To fully understand the achievement of In Vanda’s Room, it may be necessary to see the film Costa made immediately after it, Where Does Your Hidden Smile Lie? (2001), which is a portrait of the filmmaker Jean-Marie Straub and his late wife, Danielle Huillet, as they work on the editing of their 1999 film Sicily! It is, Costa has said, a movie about work, and that is true; but it is moreover a movie about patience and precision, and about the life-altering consequences that can be contained within a single frame of film, a single cut, a single word. As the Straubs view and re-view the same stretches of film, searching for what they believe in their gut — that there is only one right way to put it all together — it is as though Costa is showing us what he demands of himself as an artist working in cinema.
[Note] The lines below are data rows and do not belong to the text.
/-- The operand values at each present index, in operand order. -/
def operandRows (st : Strand) (srcs : List Opnd) : List (List Nat) := rows (presentCount st) 0 (srcs.map (opndVals st))

/-- The columns that an instruction writes which gives the numbers vals to the n registers from d up. -/
def columns (st : Strand) (g : Guard) (d n : Nat) (vals : List Nat) : List (Nat × List Word) :=
  (List.range n).map (fun k => (d + k, guarded (guardFlags st g) (vals.map (wordOf k)) (regVals st (d + k))))

/-- The strand u is st after an instruction of len bytes that gave the numbers vals to the n registers from d up where its guard is true:
the values, their canonical form, the poison that a write clears, the dirty bits that it sets (R383), the PC; everything else of the strand is as it was. -/
structure Wrote (st u : Strand) (g : Guard) (len d n : Nat) (vals : List Nat) : Prop where
  pc : u.pc = st.pc + BitVec.ofNat 64 len
  indices : present u = present st
  value : ∀ c ∈ columns st g d n vals, regVals u c.1 = c.2 ∧ vform u c.1 = classifyV (present st) c.2
  other : ∀ r, r < d ∨ d + n ≤ r → vform u r = vform st r
  poison : ∀ e, e ∈ u.poison ↔ e ∈ st.poison ∧ ¬(d ≤ e.1 ∧ e.1 < d + n ∧ e.2 ∈ acting st g)
  attached : u.mask.isSome = (hasX u || !contiguous (present st))
  dirty : u.dirty = if (acting st g).isEmpty then st.dirty else markDirty st.dirty (List.range' d n)
  same : u = { st with pc := u.pc, regs := u.regs, poison := u.poison, mask := u.mask, dirty := u.dirty }

/-- An instruction that gives the n registers from d up, at each index that acts, the number f of its operands there, and does nothing else:
it completes, in one strand, wherever no cut is needed. -/
def Gives (i : Instr) (g : Guard) (len d n : Nat) (srcs : List Opnd) (f : List Nat → Nat) : Prop :=
  ∀ s st, Ready s st g srcs (List.range' d n) false → writable s st (columns st g d n ((operandRows st srcs).map f)) →
    unwatched s st (List.range' d n) →
    ∃ u, exec i s = .next (putStrand s u) ∧ Wrote st u g len d n ((operandRows st srcs).map f)

/-- The strand u is st after an instruction of len bytes that gave the stack, at each present index, the entries listed there. -/
structure WroteStack (st u : Strand) (len : Nat) (entries : List (List Bool)) : Prop where
  pc : u.pc = st.pc + BitVec.ofNat 64 len
  indices : present u = present st
  value : ∀ k < 8, qVals u k = entries.map (fun r => nth r k false)
  form : ∀ k < 8, qform u k = classifyQ (present st) (qVals u k)
  attached : u.mask.isSome = (hasX u || !contiguous (present st))
  same : u = { st with pc := u.pc, qs := u.qs, mask := u.mask }

/-- The stack of each present index, entry 0 first. -/
def stackRows (st : Strand) : List (List Bool) := rows (presentCount st) false ((List.range 8).map (qVals st))

/-- An instruction that makes of the stack, at each index that acts, what f makes of the operands and the stack there, and does nothing else. -/
def Stacks (i : Instr) (g : Guard) (len : Nat) (srcs : List Opnd) (f : List Nat → List Bool → List Bool) : Prop :=
  ∀ s st, Ready s st g srcs [] true →
    let new := guarded (guardFlags st g) (((operandRows st srcs).zip (stackRows st)).map (fun e => f e.1 e.2)) (stackRows st)
    stackable st ((List.range 8).map (fun k => new.map (fun r => nth r k false))) →
    ∃ u, exec i s = .next (putStrand s u) ∧ WroteStack st u len new

/-! ### Instructions that are not of that shape -/

/-- Nothing stands in the way of a memory instruction that reads the registers rs and writes the registers dests. -/
structure Clear (s : State) (st : Strand) (g : Guard) (rs dests : List Nat) (stack : Bool) : Prop extends Issuing s st where
  results : mustWait s st (rs ++ dests) (stack || guardReads g) = false
  clean : consumed st g rs = []

/-- Nothing stands in the way of a transfer: the guard's results have arrived (R143, R157). -/
structure Free (s : State) (st : Strand) (g : Guard) : Prop extends Issuing s st where
  results : mustWait s st [] (guardReads g) = false

/-- A collective or strand-wide instruction executes: its guard is U true, its operands have arrived and are not poisoned, and the strand has
a team where the instruction is team-scoped (R39, R51, R389). -/
structure Collective (s : State) (st : Strand) (g : Guard) (rs : List Nat) (teamScoped stack : Bool) : Prop extends Issuing s st where
  guard : guardU st g = some true
  results : mustWait s st [] (stack || guardReads g) = false
  reads : mustWait s st rs false = false
  clean : consumed st .none rs = []
  placed : teamScoped = true → st.team.isSome = true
Which brings me, I suppose, back to Colossal Youth, which is both Costa’s most discussed film to date and, I would propose, his greatest. It is Fontainhas once more, or rather what is left of it, as a man called Ventura wanders dazedly between his gutted-out former residence and a couple of prospective new ones, crossing paths with a succession of fellow travelers whom he refers to as his “children,” grasping at the flickering embers of some real or imagined past. It is, unlike In Vanda’s Room, a film in which we are constantly forced to assess what is real and what is but a waking dream — a film in which the living dead of George Romero seem to be perambulating the desolate vistas of John Ford. Only, the monuments in this valley are not mountains but ruins. I grant that Colossal Youth isn’t for everyone: The pacing is slow (there are maybe 30 or 40 shots over the course of two and a half hours of screen time), and sometimes we are looking, for minutes on end, at two people lying on a bed watching TV, or sitting in a small, under-lit room playing cards. But as with so many of the greatest and most lasting artists, Costa is not meant to be easy, nor is he likely to be fully appreciated in his own lifetime.

Costa will not get rich making these movies — not monetarily so, though he may be the first modern filmmaker to beg serious consideration for a Nobel Peace Prize. In the meantime, at REDCAT, one can see Costa’s newest work, the short film Tarrafal (which premiered this year at Cannes), and another remarkable short, Ne Change Rien, starring the actress Jeanne Balibar in a trio of musical sequences that progress from the intimacy of a dressing room to the blinding stage lights of a crowded arena. It is said by Costa to be part of a larger work in progress, the full nature of which one can only imagine. A Pedro Costa musical — now, what would that be like?